Issue

SQL queries backed up which crippled the system. The first query to cause a snowball effect concerned retrieving large report data.

Identification

We reviewed logs and watched queries to identify the culprit repositories. This was, however, painful because the log details were not specific enough to query properly.

Resolution

Once we identified the culprit repositories we first, momentarily, blocked the uploading and processing of reports. We then changed the storage strategy to utilize a new scaling technique we have been working on.

Changes

added new logging data to help identify large projects and slow queries
using new storage strategy for large projects
- improves overall performance of frontend page builds and sql queries

Thanks

We appreciate the love and respect from the community. Above all your patience humbles us.

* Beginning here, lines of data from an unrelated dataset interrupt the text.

/-- The shadow path beyond the SHD registers (R74 to R78, R372). -/
structure ShdX where
  /-- violating conversions in a row by cell, and conversions in a row inside the narrowed band -/
  ovRun   : List Nat
  uvRun   : List Nat
  inRun   : List Nat
  /-- comparisons waiting for their evaluation window: strokes to go, channel, shadow code, COMPARE value, skip (R78) -/
  waiting : List (Nat × Nat × Nat × Int × Bool)
  /-- failing and good test slots in a row (R372) -/
  badRun  : Nat
  goodRun : Nat
  /-- strokes since the die left reset, up to 16 -/
  since   : Nat
  deriving DecidableEq, Repr

/-- A loop slot of the control engine beyond its registers (R180 to R188): the history e[n-1] to e[n-3] and y_L[n-1] to
y_L[n-3], the output computed last, and the output applied at the present stroke edge. -/
structure SlotX where
  e       : List Int
  y       : List Int
  out     : Int
  applied : Int
  deriving DecidableEq, Repr

/-- An injection generator beyond its registers (R198, R199): a GO or a STOP for the next stroke edge, strokes since the start,
phase in units of 2^-32 cycle, the PRBS register, strokes its bit has been held and the bit; for a sweeper, K and N of
its bin and whether its sine runs. -/
structure GenX where
  go      : Bool
  stop    : Bool
  m       : Nat
  phase   : Nat
  prbs    : Nat
  count   : Nat
  high    : Bool
  k       : Nat
  n       : Nat
  sweep   : Bool
  deriving DecidableEq, Repr

/-- The capture buffer beyond its registers (R200, R201): recording starts with the next stroke, the blot has latched, strokes
since the last record, the place of the next record, and the records still to write. -/
structure CapX where
  start   : Bool
  trig    : Bool
  skipped : Nat
  pos     : Nat
  left    : Option Nat
  deriving DecidableEq, Repr

/-- The control engine, the injection generators and the capture buffer (chapter Control Engine). -/
structure EngX where
  /-- the values still in force of registers written in this stroke (R193) -/
  held  : List (Nat × Word)
  slots : List SlotX
  gens  : List GenX
  cap   : CapX
  /-- accesses of the command port to data RAM in this stroke, of READ and WRITE (R44) -/
  port  : Nat
  deriving DecidableEq, Repr

/-- A profile generator beyond its registers (R189 to R192): current i, a and i0 in units of 125 µA × 2^-16, and the set-point for
the next stroke. -/
structure PgenX where
  i    : Int
  a    : Int
  i0   : Int
  next : Int
  deriving DecidableEq, Repr

/-- A converter channel beyond its registers (R149, R153, R167, R191). -/
structure ChanX where
  /-- a stop ramp runs -/
  stopping : Bool
  /-- the selection wanted at this line boundary: cell, owner, direction -/
  want     : Option (Nat × Nat × Nat)
  /-- charge since the last target ended, LSB 1/256 µC, until the channel is free -/
  past     : Option Int
  /-- the direction last applied: +1, -1 or 0, and whether the first switching period of the stroke switches nothing -/
  sign     : Int
  skip     : Bool
  /-- a severe overrun of the bound slot has still to deselect the channel (R197) -/
  severe   : Bool
  /-- the peak limit ended an on-time of the running stroke (R150) -/
  peak     : Bool
  deriving DecidableEq, Repr

/-- The balancing stage beyond the CXS registers (chapter Balancing Stage). -/
structure CxsX where
  pgen     : List PgenX
  chans    : List ChanX
  /-- remaining charge by cell, LSB 1/256 µC, and writes of it that take effect at the next stroke edge (R163, R164) -/
  rem      : List Int
  qPend    : List (Nat × Int)
  /-- the manager: candidates, errors in µV, duties (R160 to R162) -/
  cand     : List Bool
  err      : List Int
  mgr      : List Nat
  /-- the bleed duties applied in this line (R155), those the line began with (R156), and duties held by an active bin (R127) -/
  applied  : List Nat
  begun    : List Nat
  holdDuty : List (Nat × Nat)
  /-- cells whose switch has been turned off in this line before its duty ended, with the line's MCLK cycle (R110, R157); and those whose
  current limit has acted in the isolation of source 116 (R157) -/
  cutAt    : List (Nat × Nat)
  ocHeld   : List Nat
  /-- host targets suspended for a sweep, by channel and cell, until the channel is released (R139) -/
  swept    : List (Nat × Nat)
  /-- the leveller's dummy load, LSB 0.1 µA (R169) -/
  dummy    : Nat
  /-- a sleep entry has stopped the stage (Table 06.3) -/
  asleep   : Bool
  /-- HOLD is set at the next line boundary after a cut (R331); an accepted HOLDCLR acts at the next one (R330) -/
  holdDue  : Bool
  holdClr  : Bool
  deriving DecidableEq, Repr

/-- Thermal evaluation beyond the THM registers (R318 to R335). -/
structure ThmX where
  /-- the evaluation of R324: direction (0 none, 1 up, 2 down), run and the level confirmed -/
  dir      : Nat
  run      : Nat
  ext      : Nat
  /-- evaluations made since the die started, 0 or 1; the last reading of each sensor while VALID (R322) -/
  started  : Bool
  lastGood : List Int
  /-- the values in use and the sensor states at the end of the previous evaluation (R320) -/
  prevUse  : List Int
  prevStates : List Nat
  /-- by sensor: sum of deviations and evaluations of the page, out-of-range evaluations in a row, whole page within LIM -/
  devSum   : List Nat
  devCount : Nat
  outRun   : List Nat
  calm     : List Bool
  /-- sensors that return to VALID at the next line boundary -/
  exclClr  : List Nat
  /-- sum and count of the value in use of sensor 3 over the page (R319) -/
  dieSum   : Int
  dieCount : Nat
  /-- pages since the throttle depth last changed (R326) -/
  sinceDepth : Nat
  /-- the loss of each channel in the last four strokes, V_cell·ICELL − V_span·ISPAN in µV × 125 µA (R320) -/
  loss0    : List Int
  loss1    : List Int
  /-- an orderly stop takes effect at the next stroke edge (Table 12.5) -/
  stopDue  : Bool
  /-- comparators that are tripped -/
  cuts     : List Nat
  /-- roster entries in over-temperature, and runs of hot and cool frames (R332), by entry -/
  hotNibs  : List Nat
  nibHot   : List (Nat × Nat)
  nibCool  : List (Nat × Nat)
  /-- runs of hot and cool updates of the Z-temperature by cell (R333), and of AUX conversions by input (R334) -/
  zHot     : List Nat
  zCool    : List Nat
  auxHot   : List Nat
  auxCool  : List Nat
  /-- the trims as they stand: MCLK, LF, bandgap, Zener, shadow reference, current leveller sense; and the reference trims of the next
  line boundary (R336) -/
  trims    : List Int
  trimsDue : Option (List Int)
  deriving DecidableEq, Repr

Thank you for the #hugops :)

<3 The Codecov Team

Posted Mar 22, 2017 - 12:44 UTC

Resolved

This incident has been resolved.

Posted Mar 21, 2017 - 23:25 UTC

Update

Worker queue is under 500 and dropping quickly. We have implemented new procedures to store reports.

System has been stable for ~2 hours now.

Posted Mar 21, 2017 - 23:22 UTC

Monitoring

Working on our job queue. Thank you for your patience.

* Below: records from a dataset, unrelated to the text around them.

/-- TIME_STEP (R53, R54): at the first announced stroke whose number [1:0] is 0 the die adopts the beacon's count. The
partial line is discarded and marked, and a forward step's skipped numbers are marked. -/
def timeStep (d : Die) (s : Chip) : Chip :=
  match (s.die d).time.stepBy with
  | none => s
  | some delta =>
    let old := s.stroke d
    let new := (((old : Int) + delta) % (2 ^ 48 : Nat)).toNat
    if !(s.runs d) || s.mode d FOL_MODENOW.TALIGN || new % 4 != 0 then s else
    let t := ((s.dropRecords d (old - old % 4)).gap d (old - old % 4) (old % 4) 0x4).cond (decide (0 < delta)) fun s => s.gap d old delta.toNat 0x3
    let t := ((t.closeFrame d 1).closeFrame d 2).setStroke d new
    let t := (t.putI d ULK_TSTEP_DELTA ULK_TSTEP_DELTA.DELTA delta).put d ULK_TSTEP_AT ULK_TSTEP_AT.AT new
    let t := (t.setPll d 0).updTime d fun x => { x with stepBy := none, inRun := 0, outRun := 0 }
    t.event d 0x0002 (leBytes 4 (t.reg d ULK_TSTEP_AT).toNat ++ leBytes 4 (t.reg d ULK_TSTEP_DELTA).toNat)

/-- COUNT_REPLACEMENT (R60): a die with VALID = 0 takes the beacon's count at the first announced stroke whose number
[1:0] is 0, and queues one GAP record, of every class (none was offered before): cause 0x6 after a cold start, 0x1 after a
sleep whose tick count saturated. -/
def countReplacement (d : Die) (s : Chip) : Chip :=
  match (s.die d).time.replaceBy with
  | none => s
  | some delta =>
    let old := s.stroke d
    let new := (((old : Int) + delta) % (2 ^ 48 : Nat)).toNat
    if !(s.runs d) || s.bit d ULK_STROKE_HI ULK_STROKE_HI.VALID || new % 4 != 0 then s else
    let x := (s.die d).time
    let t := (((s.dropFrames d).setStroke d new).put d ULK_STROKE_HI ULK_STROKE_HI.VALID 1).updTime d fun t =>
      { t with replaceBy := none, afterOvf := false, inRun := 0, outRun := 0 }
    if x.afterOvf then t.gapOf d x.gapFrom.toNat (min (new - x.gapFrom.toNat) 0xFFFFFFFF) 0x1 7
    else t.gapOf d (new - old) old 0x6 7

/-- BEACON_SEND (R34, R47, R248): the master of an acting Ring Head queues the beacon that announces its stroke + 2, with the
pack current stamped one stroke before its own, or NODATA, and no accumulated delay. -/
def beaconSend (d : Die) (s : Chip) : Chip :=
  if !(s.runsOn d 6) || !(s.isHead d) || s.master d != d || s.settled d then s else
    let n := (s.stroke d + 2) % 2 ^ 48
    let cur := match (s.die 0).cfe.packNow with
      | some (i, at_) => if s.bit 0 CFE_AUXCFG CFE_AUXCFG.PACKI && at_ + 1 == s.stroke d then ofSigned i 24 else 0x800000
      | none => 0x800000
    let t := s.enqueue d ⟨1, 0, 127, 0, s.address d, d.val, 0, n % 65536, leBytes 6 n ++ leBytes 3 cur ++ leBytes 3 0, true, true⟩
    t.each [Port.a, Port.b] fun p t => t.cond ((t.die d).ring.busy p || (t.die d).ring.held p != []) fun t => t.beaconWaits d p

end Chip

/-- BEACON_RECEIVED (R49). -/
def execBeaconReceived (d : Die) (p : Port) (src : BeaconSrc) (wrap : Bool) (announced : Stroke) (current delay : BitVec 24)
    (offset : Int) (s : State) : Host.Outcome State Fault Refusal :=
  s.run (Chip.beaconReceived d p src.smod src.sdie wrap announced.toNat current.toNat delay.toNat offset)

Posted Mar 21, 2017 - 22:46 UTC

Investigating

Server continue to battle sql query lag. We are dedicated to resolve this issue asap.

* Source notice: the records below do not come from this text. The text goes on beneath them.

/-- A write of WIRING = 1 with adjacent selections (R117). -/
def wiringInterlock (s : Chip) (d : Die) : Chip :=
  match s.selected d 0, s.selected d 1 with
  | some a, some b => s.cond (decide (a ≤ b + 1) && decide (b ≤ a + 1)) fun s => (s.releaseChan d 1).put d OWD_STATUS OWD_STATUS.INTERLOCK 1
  | _, _ => s

/-- The safe state's actions on the stage, from the next stroke edge (Table 06.3). -/
def stageSafe (s : Chip) (d : Die) : Chip :=
  ((s.put d CXS_STATUS CXS_STATUS.SAFE 1).each [0, 1] fun n s =>
    s.cond (s.selected d n).isSome fun s => s.setCause d n 4).bleedsStopEdge d

/-- The cut's actions on the stage: at once (Table 06.3). -/
def stageCut (s : Chip) (d : Die) : Chip :=
  ((s.put d CXS_STATUS CXS_STATUS.CUT 1).each [0, 1] fun n s =>
    s.cond (s.selected d n).isSome fun s => (s.put d (CXS_STATE n) CXS_STATE.DUTY 0).setCause d n 3).bleedsStopNow d

/-- The severe overrun of a bound slot (R197). -/
def stageOverrun (s : Chip) (d : Die) (n : Nat) : Chip :=
  ((s.put d (CXS_CFG n) CXS_CFG.EN 0).put d (CXS_STATE n) CXS_STATE.STOPCAUSE 6).updChan d n fun c =>
    { c with severe := (s.selected d n).isSome }

/-- The stage in RETIRED (Table 06.3). -/
def stageRetire (s : Chip) (d : Die) : Chip :=
  (((s.stopRamps d (some 1)).put d CXS_STATUS CXS_STATUS.RETIRED 1).each [0, 1] fun n s =>
    (s.put d (CXS_CFG n) CXS_CFG.EN 0).put d (CXS_STATE n) CXS_STATE.STOPCAUSE 1).bleedsStopNow d

/-- The sleep entry reaching D3 (Table 06.3). -/
def stageSleep (s : Chip) (d : Die) : Chip :=
  let t := (s.stopRamps d (some 7)).updCxs d fun x =>
    { x with asleep := true, cand := List.replicate 16 false, mgr := List.replicate 16 0, swept := [], rem := List.replicate 16 0, qPend := [] }
  (t.each (List.range 16) fun k s => ((s.put d (CXS_QTGT k) CXS_QTGT.REMAIN 0).put d (CXS_QSTAT k) CXS_QSTAT.ACTIVE 0).put d
    (CXS_QSTAT k) CXS_QSTAT.SUSP 0).bleedsStopNow d

/-- Both channels are free and deselected. -/
def stageFree (s : Chip) (d : Die) : Bool := (s.selected d 0).isNone && (s.selected d 1).isNone

end Chip

/-- SELECTION_CHANGE (R153). -/
def execSelectionChange (d : Die) (n : Pair) (s : State) : Host.Outcome State Fault Refusal :=
  s.run (Chip.selectionChange d n.val)

/-- STOP_RAMP_COMPLETE (R167). -/
def execStopRampComplete (d : Die) (n : Pair) (s : State) : Host.Outcome State Fault Refusal :=
  s.run (Chip.stopRampComplete d n.val)

/-- PEAK_LIMIT (R150): the comparator ended an on-time of the running stroke; PEAK shows it from the next edge (Table 06.12). -/
def execPeakLimit (d : Die) (n : Pair) (s : State) : Host.Outcome State Fault Refusal :=
  s.run fun c => if c.runsOn d 3 && c.get d (CXS_STATE n.val) CXS_STATE.DUTY != 0 then
      c.updChan d n.val fun x => { x with peak := true }
    else c

/-- BLEED_OVERCURRENT (R157): the switch is off for the rest of the line, OC is set and source 116 is reported. -/
def execBleedOvercurrent (d : Die) (cell : Fin 16) (s : State) : Host.Outcome State Fault Refusal :=
  s.run fun c => if c.runsOn d 3 && (c.die d).cxs.applied.getD cell.val 0 != 0 && !((c.die d).cxs.cutAt.any (·.1 == cell.val)) then
      ((((c.put d (CXS_BLEED cell.val) CXS_BLEED.OC 1).report d 116).updCxs d fun x =>
        { x with cutAt := (cell.val, c.lineCycle d) :: x.cutAt, ocHeld := cell.val :: x.ocHeld.filter (· != cell.val) })).draw
    else c

/-- CXS_QTGT_WRITE (R163): from the next stroke edge; refused for a cell that is not connected. -/
def execCxsQtgtWrite (d : Die) (cell : Fin 16) (w : Word) (s : State) : Host.Outcome State Fault Refusal :=
  s.run fun c => if c.on d 3 then c.writeQtgt d cell.val w else c

/-- CXS_EN_WRITE (R168): a write of CXS_CFG. -/
def execCxsEnWrite (d : Die) (n : Pair) (w : Word) (s : State) : Host.Outcome State Fault Refusal :=
  s.run fun c => if c.on d 3 then c.writeCxsCfg d n.val w else c

end Sys2Proof.Machine
end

Posted Mar 21, 2017 - 21:32 UTC

Monitoring

A fix has been implemented and we are monitoring the results.

Posted Mar 21, 2017 - 20:54 UTC

Investigating

Sorry, but this continues to come up. We are working hard to manage the system and identify the culprit repositories.

There is one or more project that have massive reports causing the outage. More information will come soon. Thank you for your patience!

Posted Mar 21, 2017 - 20:37 UTC